**Required action:**
Transcribe the data exactly, stopping after the "min(available, need), to" line.

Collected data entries
- Opening Delimiter -

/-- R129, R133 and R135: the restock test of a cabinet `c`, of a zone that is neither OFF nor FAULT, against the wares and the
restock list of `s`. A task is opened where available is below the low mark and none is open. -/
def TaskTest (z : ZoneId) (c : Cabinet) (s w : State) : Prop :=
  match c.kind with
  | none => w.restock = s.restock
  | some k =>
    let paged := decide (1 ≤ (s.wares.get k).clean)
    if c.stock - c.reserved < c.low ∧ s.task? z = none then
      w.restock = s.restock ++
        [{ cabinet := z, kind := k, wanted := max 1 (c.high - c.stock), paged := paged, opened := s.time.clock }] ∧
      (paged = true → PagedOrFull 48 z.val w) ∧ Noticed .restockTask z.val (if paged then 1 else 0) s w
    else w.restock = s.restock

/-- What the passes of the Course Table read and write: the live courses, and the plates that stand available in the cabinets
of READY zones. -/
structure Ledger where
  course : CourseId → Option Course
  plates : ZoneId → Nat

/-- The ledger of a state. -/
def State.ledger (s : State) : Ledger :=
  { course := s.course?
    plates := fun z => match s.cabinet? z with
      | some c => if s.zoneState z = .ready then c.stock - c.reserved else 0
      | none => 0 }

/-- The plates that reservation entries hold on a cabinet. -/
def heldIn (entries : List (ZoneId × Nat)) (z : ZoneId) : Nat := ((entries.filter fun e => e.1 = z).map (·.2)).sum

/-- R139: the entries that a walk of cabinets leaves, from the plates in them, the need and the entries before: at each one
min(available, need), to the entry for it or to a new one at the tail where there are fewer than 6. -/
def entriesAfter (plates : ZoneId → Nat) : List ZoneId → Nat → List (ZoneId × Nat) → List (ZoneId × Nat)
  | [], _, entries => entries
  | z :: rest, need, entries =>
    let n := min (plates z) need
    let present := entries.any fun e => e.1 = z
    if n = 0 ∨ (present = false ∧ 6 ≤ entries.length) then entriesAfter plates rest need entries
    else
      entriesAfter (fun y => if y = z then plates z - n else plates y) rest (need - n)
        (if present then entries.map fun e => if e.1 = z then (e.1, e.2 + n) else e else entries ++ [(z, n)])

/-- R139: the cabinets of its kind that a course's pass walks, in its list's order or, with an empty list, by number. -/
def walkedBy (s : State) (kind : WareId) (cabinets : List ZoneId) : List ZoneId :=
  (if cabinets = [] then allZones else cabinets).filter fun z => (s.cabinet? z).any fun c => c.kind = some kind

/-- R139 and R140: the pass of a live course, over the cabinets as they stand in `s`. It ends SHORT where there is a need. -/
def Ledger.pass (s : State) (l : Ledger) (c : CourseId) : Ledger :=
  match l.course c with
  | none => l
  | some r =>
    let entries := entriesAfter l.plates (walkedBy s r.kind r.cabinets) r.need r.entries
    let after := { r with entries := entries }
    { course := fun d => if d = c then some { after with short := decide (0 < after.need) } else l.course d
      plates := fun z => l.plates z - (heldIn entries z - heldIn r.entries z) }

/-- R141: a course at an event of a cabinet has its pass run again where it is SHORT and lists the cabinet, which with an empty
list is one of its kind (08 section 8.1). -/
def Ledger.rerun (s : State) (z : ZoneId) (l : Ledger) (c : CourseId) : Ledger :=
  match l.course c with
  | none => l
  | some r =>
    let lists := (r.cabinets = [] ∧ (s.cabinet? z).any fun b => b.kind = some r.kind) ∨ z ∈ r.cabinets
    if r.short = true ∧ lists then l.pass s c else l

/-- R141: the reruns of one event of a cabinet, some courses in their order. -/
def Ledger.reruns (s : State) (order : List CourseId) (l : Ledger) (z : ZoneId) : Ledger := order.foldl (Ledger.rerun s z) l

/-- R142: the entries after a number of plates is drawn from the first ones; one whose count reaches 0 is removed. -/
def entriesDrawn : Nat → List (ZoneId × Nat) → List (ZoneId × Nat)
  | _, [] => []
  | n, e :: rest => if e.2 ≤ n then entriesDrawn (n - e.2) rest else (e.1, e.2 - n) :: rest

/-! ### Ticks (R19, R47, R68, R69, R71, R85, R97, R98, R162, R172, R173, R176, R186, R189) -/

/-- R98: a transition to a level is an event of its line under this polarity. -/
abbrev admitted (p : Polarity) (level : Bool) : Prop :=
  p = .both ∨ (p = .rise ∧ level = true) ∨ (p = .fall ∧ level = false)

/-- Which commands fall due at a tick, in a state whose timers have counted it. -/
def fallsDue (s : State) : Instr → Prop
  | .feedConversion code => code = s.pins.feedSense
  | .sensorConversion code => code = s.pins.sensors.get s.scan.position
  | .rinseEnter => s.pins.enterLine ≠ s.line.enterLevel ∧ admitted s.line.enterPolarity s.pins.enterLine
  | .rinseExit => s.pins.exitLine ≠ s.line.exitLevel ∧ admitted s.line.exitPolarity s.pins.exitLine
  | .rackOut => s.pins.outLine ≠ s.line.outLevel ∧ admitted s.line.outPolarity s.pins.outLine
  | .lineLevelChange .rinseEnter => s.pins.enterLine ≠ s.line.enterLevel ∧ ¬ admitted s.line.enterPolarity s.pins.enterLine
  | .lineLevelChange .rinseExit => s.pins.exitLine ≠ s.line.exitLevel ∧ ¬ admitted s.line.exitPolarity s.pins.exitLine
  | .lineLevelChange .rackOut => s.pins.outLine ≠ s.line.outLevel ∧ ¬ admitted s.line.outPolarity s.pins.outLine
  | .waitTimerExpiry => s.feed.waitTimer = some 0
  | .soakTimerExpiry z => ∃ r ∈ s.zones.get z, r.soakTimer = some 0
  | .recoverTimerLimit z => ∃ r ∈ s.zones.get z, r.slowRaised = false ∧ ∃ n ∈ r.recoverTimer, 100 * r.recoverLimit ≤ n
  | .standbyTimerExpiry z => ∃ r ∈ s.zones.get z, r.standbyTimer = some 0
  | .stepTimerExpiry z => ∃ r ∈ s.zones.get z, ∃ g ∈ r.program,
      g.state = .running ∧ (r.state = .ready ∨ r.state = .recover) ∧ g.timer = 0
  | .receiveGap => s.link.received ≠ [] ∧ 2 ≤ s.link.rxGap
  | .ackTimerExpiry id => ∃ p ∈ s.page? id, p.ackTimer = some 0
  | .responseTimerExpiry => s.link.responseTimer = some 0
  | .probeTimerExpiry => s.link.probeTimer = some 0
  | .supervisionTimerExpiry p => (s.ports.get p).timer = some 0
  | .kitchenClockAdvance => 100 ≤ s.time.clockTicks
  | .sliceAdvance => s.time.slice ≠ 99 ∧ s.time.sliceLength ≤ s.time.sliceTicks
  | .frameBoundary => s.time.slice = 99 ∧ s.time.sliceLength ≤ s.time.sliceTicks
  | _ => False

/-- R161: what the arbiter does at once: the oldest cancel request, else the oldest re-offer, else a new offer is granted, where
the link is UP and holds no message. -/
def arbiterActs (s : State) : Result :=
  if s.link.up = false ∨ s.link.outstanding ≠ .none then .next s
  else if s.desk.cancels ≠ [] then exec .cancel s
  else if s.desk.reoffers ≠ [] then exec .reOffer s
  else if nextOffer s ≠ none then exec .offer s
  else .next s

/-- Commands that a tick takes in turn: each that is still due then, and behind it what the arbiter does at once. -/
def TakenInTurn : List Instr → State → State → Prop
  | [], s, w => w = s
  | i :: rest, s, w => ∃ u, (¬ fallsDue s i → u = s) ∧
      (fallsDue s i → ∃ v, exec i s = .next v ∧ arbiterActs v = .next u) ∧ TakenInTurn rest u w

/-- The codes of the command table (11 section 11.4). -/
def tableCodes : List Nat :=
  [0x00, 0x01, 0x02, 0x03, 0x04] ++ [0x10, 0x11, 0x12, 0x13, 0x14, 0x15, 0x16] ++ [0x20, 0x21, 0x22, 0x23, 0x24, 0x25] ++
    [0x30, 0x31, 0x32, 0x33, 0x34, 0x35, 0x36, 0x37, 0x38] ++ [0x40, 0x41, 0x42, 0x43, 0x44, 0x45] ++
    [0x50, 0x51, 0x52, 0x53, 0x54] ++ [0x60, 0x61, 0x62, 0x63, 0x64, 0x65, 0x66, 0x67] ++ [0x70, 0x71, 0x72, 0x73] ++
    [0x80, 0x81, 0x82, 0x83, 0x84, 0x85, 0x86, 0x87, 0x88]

- Closing Delimiter -

**Answer section:**
/-- R129, R133 and R135: the restock test of a cabinet `c`, of a zone that is neither OFF nor FAULT, against the wares and the
restock list of `s`. A task is opened where available is below the low mark and none is open. -/
def TaskTest (z : ZoneId) (c : Cabinet) (s w : State) : Prop :=
  match c.kind with
  | none => w.restock = s.restock
  | some k =>
    let paged := decide (1 ≤ (s.wares.get k).clean)
    if c.stock - c.reserved < c.low ∧ s.task? z = none then
      w.restock = s.restock ++
        [{ cabinet := z, kind := k, wanted := max 1 (c.high - c.stock), paged := paged, opened := s.time.clock }] ∧
      (paged = true → PagedOrFull 48 z.val w) ∧ Noticed .restockTask z.val (if paged then 1 else 0) s w
    else w.restock = s.restock

/-- What the passes of the Course Table read and write: the live courses, and the plates that stand available in the cabinets
of READY zones. -/
structure Ledger where
  course : CourseId → Option Course
  plates : ZoneId → Nat

/-- The ledger of a state. -/
def State.ledger (s : State) : Ledger :=
  { course := s.course?
    plates := fun z => match s.cabinet? z with
      | some c => if s.zoneState z = .ready then c.stock - c.reserved else 0
      | none => 0 }

/-- The plates that reservation entries hold on a cabinet. -/
def heldIn (entries : List (ZoneId × Nat)) (z : ZoneId) : Nat := ((entries.filter fun e => e.1 = z).map (·.2)).sum

/-- R139: the entries that a walk of cabinets leaves, from the plates in them, the need and the entries before: at each one
min(available, need), to the entry for it or to a new one at the tail where there are fewer than 6. -/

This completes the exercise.